Behr argues that if the indemnity clauses were triggered, Westchester and Allianz must also cover the amounts paid to class counsel. Behr notes the trial court correctly determined the attorney fees would be covered “damages” under the policies at issue, if there was a duty to indemnify. In light of our ruling Behr failed satisfy its burden of proof of showing a covered “occurrence” to trigger the indemnity clause, we affirm the court’s determination Behr is not entitled to coverage for attorney fees paid to class counsel.


VII


Disposition


The judgment is affirmed. Respondents shall recover their costs on appeal.


O’LEARY, J.


WE CONCUR:


BEDSWORTH, ACTING P. J.


IKOLA, J.


Publication Courtesy of California attorney directory.


Analysis and review provided by Oceanside Property line attorney.


[1] Westchester issued the policy as agent for Fremont Industrial Indemnity Company f/k/a Industrial Indemnity Insurance Company. For clarity and convenience these entities will be referred to collectively and in the singular as Westchester.


[2] Allianz Global Risks U.S. Insurance Company f/k/a Allianz Insurance Company will be referred to collectively and in the singular as Allianz.


[3] An excess insurance policy serves a different purpose than a primary policy. Whereas primary coverage generally provides immediate coverage upon the occurrence of a loss or event giving rise to liability, “‘[e]xcess insurance provides coverage after other identified insurance is no longer on the risk. “Excess” coverage means “coverage whereby, under the terms of the policy, liability attaches only after a predetermined amount of primary coverage has been exhausted.”’ [Citation.]” (Pacific Indemnity Co. v. Bellefonte Ins. Co. (2000) 80 Cal.App.4th 1226, 1235, italics omitted.)

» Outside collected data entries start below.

-- ==== Sys2Proof/Word.lean ====
section
/-! DEFINITION. The word types of the IFPC: a Byte, a sequence of Bytes and the 16-bit request word (R17, R61). -/

namespace Sys2Proof

/-- R17: an unsigned 8-bit value. -/
abbrev Byte := BitVec 8

/-- R17: a finite sequence of Bytes, element 0 first on the wire (R43). -/
abbrev Bytes := List Byte

/-- R61: the request word, bit 0 its least significant bit. -/
abbrev ReqWord := BitVec 16

end Sys2Proof
end

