-- ==== Sys2Proof/Laws/Sum.lean ====
section
/-! SUPPORT. The laws of the checksum (R100) that other proofs build on. -/

namespace Sys2Proof.Machine

@[simp] theorem sum8_nil : sum8 [] = 0#8 := rfl

@[simp] theorem sum8_cons (b : Byte) (x : Bytes) : sum8 (b :: x) = b + sum8 x := by
  apply BitVec.eq_of_toNat_eq
  simp [sum8, BitVec.toNat_add]

@[simp] theorem sum8_append (x y : Bytes) : sum8 (x ++ y) = sum8 x + sum8 y := by
  induction x with
  | nil => simp
  | cons b x ih => simp [ih, BitVec.add_assoc]

/-- R100: the sum over the integers, mod 256. -/
theorem sum8_toNat (x : Bytes) : (sum8 x).toNat = (x.map BitVec.toNat).sum % 256 := by
  simp [sum8]

end Sys2Proof.Machine
end

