/-- R187, the part before the checksum byte: every byte is accepted. -/
theorem feed_frameBytes {s : State} {pl : Bytes} (hcfg : s.cfg.WellFormed) (hp : s.p = 0) (hsum : s.sum = 0#8)
    (hpl : pl.length ≤ 255) :
    ∃ t, feed (frameBytes s.cfg .rpcCommand pl) s = .next t ∧ s.Accepted (frameBytes s.cfg .rpcCommand pl) t := by
  have upTo (n : Nat) (hn : n ≤ (frameBytes s.cfg .rpcCommand pl).length) :
      ∃ t, feed ((frameBytes s.cfg .rpcCommand pl).take n) s = .next t ∧
        s.Accepted ((frameBytes s.cfg .rpcCommand pl).take n) t := by
    induction n with
    | zero => exact ⟨s, rfl, State.accepted_nil hp hsum⟩
    | succ n ih =>
      obtain ⟨t, hfeed, hacc⟩ := ih (by omega)
      obtain ⟨u, hu, hstored⟩ := State.receiveByte_stored (hacc.cfg ▸ hcfg) (hacc.toStore hpl hn)
      rw [List.take_succ_eq_append_getElem hn, feed_append_next hfeed]
      exact ⟨u, feed_cons_next hu [], hacc.stored hstored⟩
  have hall := upTo _ (Nat.le_refl _)
  rwa [List.take_length] at hall

/-- R178: the checksum byte of a command frame completes it. -/
theorem State.Accepted.receiveByte_checksum {s t : State} {pl : Bytes} (hpl : pl.length ≤ 255)
    (h : s.Accepted (frameBytes s.cfg .rpcCommand pl) t) :
    t.receiveByte (sum8 (frameBytes s.cfg .rpcCommand pl)) = .next (t.completeFrame pl) := by
  have hlen : t.buf.read 8 = some (BitVec.ofNat 8 pl.length) := by
    rw [h.read (by rw [length_frameBytes]; omega)]
    rfl
  have hpay : t.buf.readRange 9 pl.length = some pl := by
    rw [Memory.readRange_sub h.bytes (by rw [length_frameBytes]), frameBytes_eq]
    simp
  refine State.receiveByte_completeFrame hlen ?_ h.sum.symm (by rwa [toNat_lengthByte hpl])
  rw [toNat_lengthByte hpl, h.p, length_frameBytes]
  omega

/-- R187: a command frame received from the start of an attempt is accepted up to its checksum byte, which ends the attempt
with the response its payload gives. -/
theorem feed_commandFrame {s : State} {pl : Bytes} (hcfg : s.cfg.WellFormed) (hp : s.p = 0) (hsum : s.sum = 0#8)
    (hpl : pl.length ≤ 255) :
    ∃ t, feed (commandFrame s.cfg pl) s = .next t ∧ t.p = 0 ∧ t.sum = 0#8 ∧ t.cfg = s.cfg ∧ t.fault = s.fault ∧
      t.requests = s.requests ∧
      t.responses = s.responses ++ acceptedN (9 + pl.length) ++ [completionResponse s.cfg pl] := by
  obtain ⟨t, hfeed, hacc⟩ := feed_frameBytes hcfg hp hsum hpl
  refine ⟨t.completeFrame pl, ?_, ?_⟩
  · rw [commandFrame, withChecksum, feed_append_next hfeed]
    exact feed_cons_next (hacc.receiveByte_checksum hpl) []
  · rw [State.completeFrame_eq]
    exact ⟨rfl, rfl, hacc.cfg, hacc.fault, hacc.requests, by rw [hacc.responses, hacc.cfg, length_frameBytes]⟩
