/-- The frame path beside its registers. -/
structure Net where
  nextId : Nat := 0
  nextCopy : Nat := 0
  nextSeq : Nat := 1
  draws : Nat := 0
  frames : List Frame := []
  copies : List Copy := []
  engines : List Engine := []
  bad : List BadWord := []
  alarmed : List BadWord := []
  flights : List Flight := []
  missing : List Flight := []
  tokens : List Token := []
  rr : List (Nat × Nat × Nat) := []
  cellNo : List (Nat × Nat) := []
  gptr : List (Nat × Nat × Nat) := []
  aptr : List (Nat × Nat × Nat) := []
  tx : List (Nat × PortTx) := []
  upSince : List (Nat × Nat) := []
  dropSum : List (Nat × Nat × Nat) := []
  malSum : List (Nat × Nat) := []
  fpMax : List (Nat × Nat) := []
  copyRot : List (Nat × Nat) := []
  gates : List (Nat × GateSt) := []
  groups : List (Nat × Nat) := []
  polls : List (Nat × Nat) := []
  deriving DecidableEq, Repr

/-! ### Forwarding tables -/

/-- The validity of a take-versioned object (R127): FROM (`none` is ALWAYS), UNTIL (`none` is NEVER), PENDING, the commit
that will seal its FROM, and the commits any of which will seal its UNTIL. -/
structure Ver where
  from_ : Option Nat := none
  until_ : Option Nat := none
  pending : Bool := false
  owner : Nat := 0
  enders : List Nat := []
  deriving DecidableEq, Repr

/-- An address entry (Table 8-1). -/
structure AddrEnt where
  mac : Nat
  fid : Nat
  dest : Dest
  hit : Bool := false
  strike : Bool := false
  static : Bool := false
  sticky : Bool := false
  egressLearned : Bool := false
  cls : Option Nat := none
  handle : Nat := 0
  stream : Option Nat := none
  v : Ver := {}
  deriving DecidableEq, Repr

/-- A request of a die's learn queue (R176). -/
structure LearnReq where
  mac : Nat
  fid : Nat
  port : Nat
  egress : Bool
  sticky : Bool
  deriving DecidableEq, Repr

/-- A duplicate-table or recovery state (R191, R193): the highest sequence and the marks, bit k for H − k. -/
structure DupEnt where
  key : Nat
  h : Nat
  marks : Nat
  deriving DecidableEq, Repr

/-- The forwarding tables of one die. -/
structure Fw where
  table : List (Nat × AddrEnt) := []
  queue : List LearnReq := []
  dup : List DupEnt := []
  recov : List (Nat × DupEnt) := []
  gen : List (Nat × Nat) := []
  armed : Bool := true
  sweepAt : Nat := 0
  notices : List Nat := []
  flushing : Option (Nat × Nat × Nat) := none
  deriving DecidableEq, Repr

/-! ### Fabric lanes (Fabric lanes, lane test and calibration) -/

/-- What a die keeps of one of its fabric lanes beside the registers: low-margin findings in a row, the ticks of the failed cell
checks of the last millisecond, and whether the removal in progress is recorded; and, kept at the lower die of a lane pair, where
it goes when drained, why it is out, the ticks of its removals, and a removal waiting for R286 with its die. -/
structure LaneX where
  die : Nat
  peer : Nat
  lane : Nat
  next : Nat := 2
  cause : Nat := 0
  strikes : Nat := 0
  errs : List Nat := []
  noted : Bool := false
  history : List Nat := []
  waiting : Option (Nat × Nat) := none
  deriving DecidableEq, Repr

/-- Fabric lanes beside their registers: cells sent per direction and window, the ticks of each direction's last wake, and the
drift findings of line and continuity lanes that have a baseline. -/
structure Fab where
  lanes : List LaneX := []
  sent : List (Nat × Nat × Nat) := []
  lastWake : List (Nat × Nat × Nat) := []
  lineStrikes : List (Nat × Nat) := []
  deriving DecidableEq, Repr

/-! ### Duo operation, DMA engine, security -/

/-- What the last valid heartbeat reported (Table 14-2). -/
structure Beat where
  role : Nat
  elig : Bool
  sees : Bool
  good : Bool
  cause : Nat
  take : Nat
  commits : Nat
  deriving DecidableEq, Repr

/-- The duo island beside its registers.  Ages count its 1 µs evaluations (R305): since the last edge on PEER_CLAIM_IN and
on CLAIM_RETURN (8 and more is absence), since the last valid heartbeat (20 and more is silence).  `checking` is between
driving the claim and its check, `returned` whether CLAIM_RETURN has answered since, `held` how many evaluations in a row
wanted the claim, `badFor` how many failed the third condition of R301, `blind` whether the continuity link was lost
while ACTIVE, or was down when the claim was taken, `peerHeld` whether the peer has held the claim since this unit last did, `silent` the beacon sources that expired,
`peerTakes` the TAKE messages not yet acted on, `peerTime` the peer's last t1 and its arrival stamp, `lockedAt` the tick
since which the offset has stayed within ±10 ns, `releases` the RELEASE messages still to be sent, 1 µs apart. -/
structure Duo where
  drive : Bool := false
  forwarding : Bool := false
  checking : Bool := false
  returned : Bool := false
  peerEdge : Nat := 8
  ownEdge : Nat := 8
  beat : Option Beat := none
  prevRole : Option Nat := none
  beatAge : Nat := 20
  seqs : List (Nat × Nat) := []
  sendSeq : Nat := 0
  held : Nat := 0
  badFor : Nat := 0
  eligBlock : Nat := 0
  contended : Bool := false
  disagreed : Bool := false
  blind : Bool := false
  peerHeld : Bool := false
  silent : List Nat := []
  swSilent : Bool := false
  clearAsked : Bool := false
  reqAge : Nat := 1000
  peerTakes : List (Nat × Nat × Nat) := []
  adopted : Bool := true
  peerTime : Option (Nat × Nat) := none
  lockedAt : Option Nat := none
  lostLanes : Nat := 0
  lossTimer : Bool := false
  lostAt : Nat := 0
  releases : Nat := 0
  deriving DecidableEq, Repr

/-- A failing access of a channel: whether it is a write, whether to the device, its error type, its address, the repeats
made, whether the failure was reported after the count had reached zero, and whether it waits to be repeated (R361,
R362). -/
structure DmFail where
  write : Bool
  device : Bool
  type : Nat
  addr : Nat
  retries : Nat := 0
  late : Bool := false
  waiting : Bool := true
  deriving DecidableEq, Repr

/-- A channel's transfer (R356–R362): its descriptor, whether it runs in strict mode, the elements read and written, those
read ahead, the bytes read so far of the element being read, the register accesses made of the one being written, and a
failure that waits to be repeated. -/
structure DmChan where
  desc : DmDesc := {}
  strict : Bool := false
  read : Nat := 0
  done : Nat := 0
  buf : List (List Byte) := []
  part : List Byte := []
  made : Nat := 0
  fail : Option DmFail := none
  deriving DecidableEq, Repr

/-- A copy for the host port in the CD's receive queue: the frame's bytes without FCS and what its record says
(Table 17-6). -/
structure RxItem where
  bytes : List Byte
  inport : Nat
  tc : Nat
  malformed : Bool
  code : Nat
  hdr : Nat
  stamp : Nat
  take : Nat
  deriving DecidableEq, Repr

/-- The DMA engine beside its registers: its channels and the CD's receive queue. -/
structure Dma where
  chans : Vector DmChan 16 := Vector.replicate 16 {}
  rxq : List RxItem := []
  deriving DecidableEq, Repr

/-- What a running security request will do when it completes. -/
inductive ScEffect where
  | nothing
  | output (bytes : List Byte)
  | challenge (c : Nat)
  | program (slot hash : Nat)
  | revoke (slot : Nat)
  | advance (v : Nat)
  | patch (level : Nat) (content : List Nat)
  deriving DecidableEq, Repr

/-- A running security request: its OP, the code its checks gave, and its effect. -/
structure ScRun where
  op : Nat
  code : Nat
  effect : ScEffect
  deriving DecidableEq, Repr

/-- The security engine beside its registers: the running request and the current challenge with its device time. -/
structure Sec where
  run : Option ScRun := none
  challenge : Option (Nat × Nat) := none
  deriving DecidableEq, Repr

/-- An owner key slot of the OTP (Table 19-2): its content, its completion marker, whether its write was begun, and its
three revocation bits. -/
structure KeySlot where
  content : Nat := 0
  begun : Bool := false
  marker : Bool := false
  revoke : Nat := 0
  deriving DecidableEq, Repr

/-- A record of the OTP with its completion marker: an advance of the rollback counter, or a patch by its level and
content. -/
structure OtpRec where
  value : Nat
  marker : Bool
  content : List Nat := []
  deriving DecidableEq, Repr

/-- What of the OTP software can change (Table 19-2); what the factory wrote is in Config. -/
structure Otp where
  slots : Vector KeySlot 4 := Vector.replicate 4 {}
  advances : List OtpRec := []
  patches : List OtpRec := []
  deriving DecidableEq, Repr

[4] This answers Behr repetitious argument that breach of implied warranty is necessarily covered because the claim does not include an element of intent. Under California law, a breach of warranty is not always an “accident” in the context of insurance coverage claims.

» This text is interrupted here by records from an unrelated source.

/-! ### Event records and rings -/

/-- A payload field's width rounded up to 8, 16, 32, 48 or 64 bits (R381). -/
def evWidth (w : Nat) : Nat := if w ≤ 8 then 8 else if w ≤ 16 then 16 else if w ≤ 32 then 32 else if w ≤ 48 then 48 else 64

/-- The 96 bits of a payload: its fields packed in order from bit 0, each saturating in its width (R381). -/
def packPayload (l : List (Nat × Nat)) : Nat :=
  (l.foldl (fun a e => (a.1 + min e.2 (2 ^ evWidth e.1 - 1) * 2 ^ a.2, a.2 + evWidth e.1)) (0, 0)).1 % 2 ^ 96

/-- The block index of a record's SOURCE (Table 18-5, Tables 16-3 and 16-4), from the raising die, the code and, for the end of
a lane test, the kind of the lane. -/
def evBlock (die code kind : Nat) : Nat :=
  if die < 4 then
    match code / 256 with
    | 0x01 => if code ∈ [0x0106, 0x0107, 0x0108, 0x010A, 0x010B] ∨ (code = 0x010C ∧ kind = 1) then 9 else 1
    | 0x02 => 1 | 0x03 => 2 | 0x04 => 3 | 0x05 => 4 | 0x06 => 5 | 0x07 => 6 | 0x08 => 7 | 0x0A => 8 | 0x11 => 10
    | _ => 0
  else if die = 6 then
    match code / 256 with
    | 0x01 => if code = 0x0104 ∨ code = 0x0105 ∨ code = 0x010D then 0 else 6
    | 0x02 => 8 | 0x04 => 2 | 0x09 => 2 | 0x0A => 5 | 0x0B => 6 | 0x0C => 1 | 0x0D => 7 | 0x0E => 3 | 0x0F => 4 | 0x11 => 9
    | _ => 0
  else 0

/-- The ring that takes the records of a die: its own for PD0–PD3, the CD's for every other (R382). -/
def ringOf (die : Nat) : Nat := if die < 4 then die else 4

/-- A ring of the device. -/
def Dev.ring (d : Dev) (r : Nat) : Ring := d.obs.rings.get (islOf r)

/-- The device with a ring replaced. -/
def Dev.setRing (d : Dev) (r : Nat) (x : Ring) : Dev :=
  { d with obs := { d.obs with rings := d.obs.rings.set (islOf r) x } }

/-- What becomes of a raised record. -/
inductive Fate where
  | emitted | shed | coalesced
  deriving DecidableEq, Repr

/-- Whether the emission bucket and the code's bucket let a record out (R385, R386). -/
def Dev.fateOf (d : Dev) (r code : Nat) : Fate :=
  match evClass code with
  | .trace => if d.bucket (.emission r) < 512 * 500 ∨ 4096 ≤ (d.ring r).recs.length then .shed else .emitted
  | .log =>
    if d.bucket (.emission r) < 128 * 500 ∨ d.bucket (.code r code) < 500000000 then .coalesced else .emitted
  | _ => if d.bucket (.emission r) < 500 ∨ d.bucket (.code r code) < 500000000 then .coalesced else .emitted

/-- A record enters a ring of 8,192; a full ring loses its oldest, which counts as overwritten (R390). -/
def Dev.pushRec (d : Dev) (r : Nat) (e : EvRec) : Dev :=
  match (d.ring r).recs with
  | o :: rest =>
    if 8192 ≤ (o :: rest).length then
      (d.setRing r { d.ring r with recs := rest ++ [e] }).bump .obLoss (ringWin r) (o.cls % 4) 2 1
    else d.setRing r { d.ring r with recs := (o :: rest) ++ [e] }
  | [] => d.setRing r { d.ring r with recs := [e] }

/-- A record joins its code's summary (R386). -/
def coalesce (l : List Coalesced) (e : EvRec) : List Coalesced :=
  match l with
  | [] => [⟨e.code, e.cls % 4, e.source, 1, e.time, e.time⟩]
  | c :: t =>
    if c.code = e.code then { c with count := c.count + 1, last := e.time } :: t else c :: coalesce t e

/-- A record enters the first-take buffer while it is FILLING, and the buffer is HELD at 256 (R389). -/
def Ring.ftbTake (x : Ring) (e : EvRec) : Ring :=
  if x.ftbState = 1 then
    { x with ftb := x.ftb ++ [e], ftbState := if 256 ≤ x.ftb.length + 1 then 2 else 1 }
  else x

/-- An alarm latches its state bit, whatever becomes of its record (R387). -/
def Ring.latch (x : Ring) (code : Nat) : Ring :=
  { x with alarms := aset x.alarms (code / 256) ((aget x.alarms (code / 256)).getD 0 ||| 2 ^ (code % 256)) }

Description This case involves plaintiff's efforts to obtain insurance coverage from two companies for settlements it paid in two related class action lawsuits. The court determined plaintiff failed to establish that the indemnification provisions were triggered by the class action lawsuits. Plaintiff asserts the court misinterpreted the contract and failed to appreciate the nature of the class actions. Court disagrees and affirms the judgment.